## Supplied material:
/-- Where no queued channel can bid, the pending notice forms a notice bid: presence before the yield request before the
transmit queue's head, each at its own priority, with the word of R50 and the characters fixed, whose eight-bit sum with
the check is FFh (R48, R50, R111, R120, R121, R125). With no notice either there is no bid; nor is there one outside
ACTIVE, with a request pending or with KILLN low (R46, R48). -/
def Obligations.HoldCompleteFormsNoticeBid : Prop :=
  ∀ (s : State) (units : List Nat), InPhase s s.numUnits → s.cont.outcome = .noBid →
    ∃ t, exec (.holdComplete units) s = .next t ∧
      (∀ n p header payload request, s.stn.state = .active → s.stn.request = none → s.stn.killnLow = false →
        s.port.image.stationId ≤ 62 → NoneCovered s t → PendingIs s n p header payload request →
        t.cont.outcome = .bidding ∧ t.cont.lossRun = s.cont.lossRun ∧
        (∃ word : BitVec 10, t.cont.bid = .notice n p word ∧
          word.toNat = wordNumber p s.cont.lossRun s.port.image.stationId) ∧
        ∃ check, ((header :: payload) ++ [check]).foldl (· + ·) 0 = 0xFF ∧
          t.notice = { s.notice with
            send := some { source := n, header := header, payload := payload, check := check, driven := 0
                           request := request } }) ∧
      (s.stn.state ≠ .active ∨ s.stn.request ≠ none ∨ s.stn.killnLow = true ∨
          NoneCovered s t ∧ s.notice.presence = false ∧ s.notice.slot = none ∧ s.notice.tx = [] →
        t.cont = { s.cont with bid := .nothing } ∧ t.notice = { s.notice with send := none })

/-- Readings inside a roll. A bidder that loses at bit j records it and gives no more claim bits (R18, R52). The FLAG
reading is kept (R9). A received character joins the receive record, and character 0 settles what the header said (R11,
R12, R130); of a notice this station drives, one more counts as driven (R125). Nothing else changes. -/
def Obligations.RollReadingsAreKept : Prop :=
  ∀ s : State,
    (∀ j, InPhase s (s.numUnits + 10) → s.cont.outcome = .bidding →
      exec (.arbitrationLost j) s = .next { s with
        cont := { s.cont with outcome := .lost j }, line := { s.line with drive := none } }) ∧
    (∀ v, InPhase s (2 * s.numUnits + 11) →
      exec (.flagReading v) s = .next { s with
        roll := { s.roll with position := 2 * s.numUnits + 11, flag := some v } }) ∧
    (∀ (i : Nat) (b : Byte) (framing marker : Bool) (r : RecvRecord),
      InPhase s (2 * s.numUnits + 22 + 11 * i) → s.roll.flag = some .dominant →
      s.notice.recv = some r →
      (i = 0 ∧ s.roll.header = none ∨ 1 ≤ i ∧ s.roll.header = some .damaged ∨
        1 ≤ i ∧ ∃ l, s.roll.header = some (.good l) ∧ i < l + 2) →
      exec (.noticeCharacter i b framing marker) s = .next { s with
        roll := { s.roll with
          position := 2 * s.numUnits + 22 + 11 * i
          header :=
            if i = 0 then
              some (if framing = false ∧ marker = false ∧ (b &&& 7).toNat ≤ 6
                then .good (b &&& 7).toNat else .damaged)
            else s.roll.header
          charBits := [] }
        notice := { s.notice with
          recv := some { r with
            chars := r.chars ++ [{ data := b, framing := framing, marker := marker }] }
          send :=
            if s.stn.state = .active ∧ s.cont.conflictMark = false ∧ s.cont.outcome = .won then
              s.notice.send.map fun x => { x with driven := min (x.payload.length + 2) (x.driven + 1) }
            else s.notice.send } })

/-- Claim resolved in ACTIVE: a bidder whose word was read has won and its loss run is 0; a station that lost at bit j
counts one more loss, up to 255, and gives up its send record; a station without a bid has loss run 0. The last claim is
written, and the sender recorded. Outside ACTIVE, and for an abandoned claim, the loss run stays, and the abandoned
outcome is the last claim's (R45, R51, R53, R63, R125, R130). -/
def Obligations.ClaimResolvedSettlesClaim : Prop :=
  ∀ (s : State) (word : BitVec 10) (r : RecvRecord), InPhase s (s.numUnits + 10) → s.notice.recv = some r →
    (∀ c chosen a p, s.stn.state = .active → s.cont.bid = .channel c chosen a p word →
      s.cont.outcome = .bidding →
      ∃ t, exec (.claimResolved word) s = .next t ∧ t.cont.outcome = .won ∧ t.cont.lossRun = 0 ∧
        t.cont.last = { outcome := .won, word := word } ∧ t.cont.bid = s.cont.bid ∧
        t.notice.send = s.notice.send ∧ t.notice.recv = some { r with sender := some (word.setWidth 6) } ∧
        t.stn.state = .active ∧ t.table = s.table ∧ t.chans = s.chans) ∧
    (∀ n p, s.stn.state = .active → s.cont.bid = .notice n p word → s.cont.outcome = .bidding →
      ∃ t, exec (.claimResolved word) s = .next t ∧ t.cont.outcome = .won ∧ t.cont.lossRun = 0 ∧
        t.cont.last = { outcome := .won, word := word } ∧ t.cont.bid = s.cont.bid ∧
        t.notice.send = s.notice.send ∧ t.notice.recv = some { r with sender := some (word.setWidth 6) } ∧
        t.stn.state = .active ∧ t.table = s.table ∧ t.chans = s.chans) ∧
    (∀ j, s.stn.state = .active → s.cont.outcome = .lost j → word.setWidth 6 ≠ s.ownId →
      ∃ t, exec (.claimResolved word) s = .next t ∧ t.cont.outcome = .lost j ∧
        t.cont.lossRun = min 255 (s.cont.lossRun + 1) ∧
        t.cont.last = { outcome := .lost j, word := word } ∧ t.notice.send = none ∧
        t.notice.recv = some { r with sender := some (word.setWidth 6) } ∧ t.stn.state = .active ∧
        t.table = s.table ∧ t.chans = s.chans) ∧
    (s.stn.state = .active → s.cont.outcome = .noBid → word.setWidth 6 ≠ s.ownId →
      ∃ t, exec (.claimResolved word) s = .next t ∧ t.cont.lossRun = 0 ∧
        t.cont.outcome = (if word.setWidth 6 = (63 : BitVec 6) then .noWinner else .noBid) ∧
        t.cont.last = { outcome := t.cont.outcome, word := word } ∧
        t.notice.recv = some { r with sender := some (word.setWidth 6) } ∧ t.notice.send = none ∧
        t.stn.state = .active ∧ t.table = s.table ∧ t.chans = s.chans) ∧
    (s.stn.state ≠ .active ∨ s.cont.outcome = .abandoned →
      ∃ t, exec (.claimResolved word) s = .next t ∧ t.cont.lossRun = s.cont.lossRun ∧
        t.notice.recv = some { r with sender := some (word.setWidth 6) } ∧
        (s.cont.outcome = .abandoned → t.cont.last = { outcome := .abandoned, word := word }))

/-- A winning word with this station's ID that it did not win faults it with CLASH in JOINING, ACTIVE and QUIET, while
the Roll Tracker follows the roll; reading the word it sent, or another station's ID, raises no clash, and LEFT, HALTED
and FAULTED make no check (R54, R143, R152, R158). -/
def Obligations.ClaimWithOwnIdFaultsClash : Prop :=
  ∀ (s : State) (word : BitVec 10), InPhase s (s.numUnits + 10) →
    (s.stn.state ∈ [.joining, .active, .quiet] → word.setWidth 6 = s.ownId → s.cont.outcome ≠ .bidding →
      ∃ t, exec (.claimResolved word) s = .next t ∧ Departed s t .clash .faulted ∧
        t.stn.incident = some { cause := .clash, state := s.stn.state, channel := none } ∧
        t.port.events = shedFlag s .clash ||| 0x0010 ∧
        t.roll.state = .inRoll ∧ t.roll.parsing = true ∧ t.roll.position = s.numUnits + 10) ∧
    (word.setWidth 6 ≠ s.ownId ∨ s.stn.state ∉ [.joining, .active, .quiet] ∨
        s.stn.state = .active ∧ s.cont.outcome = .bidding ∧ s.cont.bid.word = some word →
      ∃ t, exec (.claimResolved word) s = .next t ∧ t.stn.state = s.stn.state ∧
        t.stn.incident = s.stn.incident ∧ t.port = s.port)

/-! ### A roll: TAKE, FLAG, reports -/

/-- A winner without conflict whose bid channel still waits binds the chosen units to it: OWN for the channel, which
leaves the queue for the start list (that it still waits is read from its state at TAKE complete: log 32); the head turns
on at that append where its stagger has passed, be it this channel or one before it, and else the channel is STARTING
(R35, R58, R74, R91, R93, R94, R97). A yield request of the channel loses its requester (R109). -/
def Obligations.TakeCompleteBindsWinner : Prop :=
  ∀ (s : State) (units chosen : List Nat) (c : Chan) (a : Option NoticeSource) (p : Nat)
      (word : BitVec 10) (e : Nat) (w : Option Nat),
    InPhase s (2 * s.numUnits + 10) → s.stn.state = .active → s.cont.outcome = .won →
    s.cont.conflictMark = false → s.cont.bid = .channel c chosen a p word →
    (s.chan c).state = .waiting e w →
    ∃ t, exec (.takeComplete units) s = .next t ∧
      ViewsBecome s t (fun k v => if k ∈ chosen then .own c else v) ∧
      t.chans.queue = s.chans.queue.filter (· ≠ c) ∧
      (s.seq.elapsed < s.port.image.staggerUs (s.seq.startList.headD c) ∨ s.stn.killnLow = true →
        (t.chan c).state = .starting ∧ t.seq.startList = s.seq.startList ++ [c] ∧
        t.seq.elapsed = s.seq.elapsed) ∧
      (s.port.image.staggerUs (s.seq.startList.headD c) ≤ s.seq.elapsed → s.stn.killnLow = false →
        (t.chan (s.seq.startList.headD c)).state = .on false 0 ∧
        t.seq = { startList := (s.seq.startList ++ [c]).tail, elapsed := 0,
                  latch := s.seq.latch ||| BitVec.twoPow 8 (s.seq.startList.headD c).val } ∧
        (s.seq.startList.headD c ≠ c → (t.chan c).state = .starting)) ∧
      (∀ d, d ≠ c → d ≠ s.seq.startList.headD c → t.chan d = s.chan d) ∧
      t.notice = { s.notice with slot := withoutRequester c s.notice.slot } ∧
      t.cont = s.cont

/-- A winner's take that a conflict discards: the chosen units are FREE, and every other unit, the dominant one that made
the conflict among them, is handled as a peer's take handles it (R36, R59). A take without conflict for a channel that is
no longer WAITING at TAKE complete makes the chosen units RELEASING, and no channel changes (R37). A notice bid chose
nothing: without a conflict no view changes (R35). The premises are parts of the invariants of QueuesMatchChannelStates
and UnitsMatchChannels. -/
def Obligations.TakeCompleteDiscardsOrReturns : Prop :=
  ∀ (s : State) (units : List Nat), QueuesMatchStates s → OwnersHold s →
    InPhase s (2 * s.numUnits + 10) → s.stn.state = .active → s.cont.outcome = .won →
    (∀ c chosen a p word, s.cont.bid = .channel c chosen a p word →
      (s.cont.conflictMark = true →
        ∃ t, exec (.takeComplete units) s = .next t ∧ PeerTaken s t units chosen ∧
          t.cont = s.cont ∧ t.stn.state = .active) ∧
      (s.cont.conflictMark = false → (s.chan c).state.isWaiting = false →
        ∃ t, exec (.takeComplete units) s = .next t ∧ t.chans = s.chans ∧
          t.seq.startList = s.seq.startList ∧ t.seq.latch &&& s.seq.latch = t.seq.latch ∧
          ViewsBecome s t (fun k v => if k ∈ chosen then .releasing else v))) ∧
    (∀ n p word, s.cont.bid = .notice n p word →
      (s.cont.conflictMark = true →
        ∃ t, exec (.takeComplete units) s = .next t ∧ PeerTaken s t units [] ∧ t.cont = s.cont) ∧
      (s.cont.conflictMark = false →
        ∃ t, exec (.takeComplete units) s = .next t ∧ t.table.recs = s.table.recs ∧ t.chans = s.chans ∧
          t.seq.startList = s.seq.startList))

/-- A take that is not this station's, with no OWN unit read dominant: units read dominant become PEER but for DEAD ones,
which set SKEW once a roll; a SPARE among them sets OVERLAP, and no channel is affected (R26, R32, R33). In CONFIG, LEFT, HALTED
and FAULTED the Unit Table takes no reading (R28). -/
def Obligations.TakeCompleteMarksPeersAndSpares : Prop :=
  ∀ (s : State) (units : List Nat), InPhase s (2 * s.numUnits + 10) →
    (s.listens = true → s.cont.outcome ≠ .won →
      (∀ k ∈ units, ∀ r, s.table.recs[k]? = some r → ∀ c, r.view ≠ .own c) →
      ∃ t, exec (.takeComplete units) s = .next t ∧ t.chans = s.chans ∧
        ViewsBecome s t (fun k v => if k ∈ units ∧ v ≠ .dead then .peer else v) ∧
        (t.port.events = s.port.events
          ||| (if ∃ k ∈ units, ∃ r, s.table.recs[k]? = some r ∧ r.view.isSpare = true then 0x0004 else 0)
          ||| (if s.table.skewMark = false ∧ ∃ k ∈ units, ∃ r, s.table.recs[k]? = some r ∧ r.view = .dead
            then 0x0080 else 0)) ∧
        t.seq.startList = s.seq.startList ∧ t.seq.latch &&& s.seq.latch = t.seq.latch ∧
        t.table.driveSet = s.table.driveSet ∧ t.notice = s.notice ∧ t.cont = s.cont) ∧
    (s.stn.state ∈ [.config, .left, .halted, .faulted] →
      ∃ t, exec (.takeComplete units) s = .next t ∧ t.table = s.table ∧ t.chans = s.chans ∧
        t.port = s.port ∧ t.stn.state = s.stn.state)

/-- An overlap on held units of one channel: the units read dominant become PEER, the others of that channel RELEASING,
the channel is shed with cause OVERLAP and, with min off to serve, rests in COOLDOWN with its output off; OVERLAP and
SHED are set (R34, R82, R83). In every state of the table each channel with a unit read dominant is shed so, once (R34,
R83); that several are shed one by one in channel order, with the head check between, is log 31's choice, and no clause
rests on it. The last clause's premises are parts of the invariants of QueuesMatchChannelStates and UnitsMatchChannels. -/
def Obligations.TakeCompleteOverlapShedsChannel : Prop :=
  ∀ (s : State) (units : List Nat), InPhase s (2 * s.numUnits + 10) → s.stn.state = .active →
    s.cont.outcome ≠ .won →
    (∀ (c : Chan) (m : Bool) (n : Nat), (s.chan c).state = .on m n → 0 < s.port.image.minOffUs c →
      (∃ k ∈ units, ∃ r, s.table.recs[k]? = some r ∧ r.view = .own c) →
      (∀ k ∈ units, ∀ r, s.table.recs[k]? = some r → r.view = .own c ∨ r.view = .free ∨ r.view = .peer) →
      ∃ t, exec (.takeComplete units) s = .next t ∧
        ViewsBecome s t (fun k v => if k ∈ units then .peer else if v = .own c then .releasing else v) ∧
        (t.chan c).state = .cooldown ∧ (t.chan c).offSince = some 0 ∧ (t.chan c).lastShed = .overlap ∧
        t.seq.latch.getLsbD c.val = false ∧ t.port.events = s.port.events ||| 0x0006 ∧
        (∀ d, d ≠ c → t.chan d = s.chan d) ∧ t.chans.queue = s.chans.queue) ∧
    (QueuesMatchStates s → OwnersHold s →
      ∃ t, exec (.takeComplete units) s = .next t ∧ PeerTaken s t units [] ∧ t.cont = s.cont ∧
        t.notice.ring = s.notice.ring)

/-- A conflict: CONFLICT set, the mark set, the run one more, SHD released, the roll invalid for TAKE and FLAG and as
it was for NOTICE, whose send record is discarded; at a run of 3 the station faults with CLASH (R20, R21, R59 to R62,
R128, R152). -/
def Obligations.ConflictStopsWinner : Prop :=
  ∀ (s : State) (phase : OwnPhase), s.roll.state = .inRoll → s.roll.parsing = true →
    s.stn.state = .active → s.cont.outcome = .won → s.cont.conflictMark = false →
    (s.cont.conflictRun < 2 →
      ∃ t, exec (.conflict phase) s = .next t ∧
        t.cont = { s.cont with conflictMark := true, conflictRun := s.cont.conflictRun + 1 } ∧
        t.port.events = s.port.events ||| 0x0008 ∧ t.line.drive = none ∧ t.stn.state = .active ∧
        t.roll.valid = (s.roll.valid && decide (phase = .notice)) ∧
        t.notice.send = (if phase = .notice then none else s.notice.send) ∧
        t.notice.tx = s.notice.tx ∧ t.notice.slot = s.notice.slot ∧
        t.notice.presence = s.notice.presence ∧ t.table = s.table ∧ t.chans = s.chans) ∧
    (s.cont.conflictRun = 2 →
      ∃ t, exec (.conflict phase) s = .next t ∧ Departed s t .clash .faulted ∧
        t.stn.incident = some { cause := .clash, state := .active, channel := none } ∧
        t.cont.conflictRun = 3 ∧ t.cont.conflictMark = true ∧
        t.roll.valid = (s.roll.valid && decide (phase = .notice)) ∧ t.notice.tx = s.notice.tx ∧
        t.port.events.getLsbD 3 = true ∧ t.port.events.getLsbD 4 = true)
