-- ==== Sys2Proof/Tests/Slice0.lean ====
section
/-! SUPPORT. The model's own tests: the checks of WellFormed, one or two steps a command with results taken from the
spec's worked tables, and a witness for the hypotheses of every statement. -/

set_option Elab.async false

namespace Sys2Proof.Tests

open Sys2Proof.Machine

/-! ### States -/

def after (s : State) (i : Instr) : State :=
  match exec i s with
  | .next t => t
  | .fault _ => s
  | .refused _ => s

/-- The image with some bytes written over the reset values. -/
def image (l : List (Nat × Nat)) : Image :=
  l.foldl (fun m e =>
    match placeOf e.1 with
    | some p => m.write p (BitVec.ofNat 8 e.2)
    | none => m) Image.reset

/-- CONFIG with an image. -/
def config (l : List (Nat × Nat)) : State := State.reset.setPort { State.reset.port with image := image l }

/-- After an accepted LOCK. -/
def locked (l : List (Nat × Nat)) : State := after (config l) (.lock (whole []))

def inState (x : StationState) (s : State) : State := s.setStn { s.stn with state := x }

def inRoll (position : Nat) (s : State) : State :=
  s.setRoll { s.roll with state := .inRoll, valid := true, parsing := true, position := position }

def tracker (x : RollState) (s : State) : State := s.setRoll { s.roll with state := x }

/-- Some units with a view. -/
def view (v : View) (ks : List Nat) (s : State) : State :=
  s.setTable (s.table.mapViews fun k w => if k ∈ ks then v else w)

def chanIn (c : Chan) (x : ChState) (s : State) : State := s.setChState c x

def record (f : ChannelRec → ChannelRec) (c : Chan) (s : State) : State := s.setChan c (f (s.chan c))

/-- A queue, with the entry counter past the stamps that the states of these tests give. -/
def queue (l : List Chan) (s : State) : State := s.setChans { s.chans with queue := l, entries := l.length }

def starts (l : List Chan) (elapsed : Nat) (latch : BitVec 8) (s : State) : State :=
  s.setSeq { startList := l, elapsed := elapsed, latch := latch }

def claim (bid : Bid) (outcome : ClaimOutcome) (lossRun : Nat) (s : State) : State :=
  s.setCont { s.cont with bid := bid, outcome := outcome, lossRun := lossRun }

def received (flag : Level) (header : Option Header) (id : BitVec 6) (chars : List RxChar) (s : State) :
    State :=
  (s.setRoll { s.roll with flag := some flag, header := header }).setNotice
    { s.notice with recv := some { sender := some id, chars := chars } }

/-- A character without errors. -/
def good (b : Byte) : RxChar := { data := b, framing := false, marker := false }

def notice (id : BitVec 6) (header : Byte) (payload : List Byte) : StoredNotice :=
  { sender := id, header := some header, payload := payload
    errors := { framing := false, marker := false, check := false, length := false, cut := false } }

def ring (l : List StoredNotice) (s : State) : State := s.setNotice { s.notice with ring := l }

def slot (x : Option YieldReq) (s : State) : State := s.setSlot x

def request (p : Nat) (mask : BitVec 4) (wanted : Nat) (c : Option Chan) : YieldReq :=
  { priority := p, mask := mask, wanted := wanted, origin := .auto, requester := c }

## What needs to be done:
Using the records above, copy word for word the line with "(s.port.image.staggerUs (s.seq.startList.headD c)", the line with "one that made", and every line between them.

## Your solution:
      (s.port.image.staggerUs (s.seq.startList.headD c) ≤ s.seq.elapsed → s.stn.killnLow = false →
        (t.chan (s.seq.startList.headD c)).state = .on false 0 ∧
        t.seq = { startList := (s.seq.startList ++ [c]).tail, elapsed := 0,
                  latch := s.seq.latch ||| BitVec.twoPow 8 (s.seq.startList.headD c).val } ∧
        (s.seq.startList.headD c ≠ c → (t.chan c).state = .starting)) ∧
      (∀ d, d ≠ c → d ≠ s.seq.startList.headD c → t.chan d = s.chan d) ∧
      t.notice = { s.notice with slot := withoutRequester c s.notice.slot } ∧
      t.cont = s.cont

/-- A winner's take that a conflict discards: the chosen units are FREE, and every other unit, the dominant one that made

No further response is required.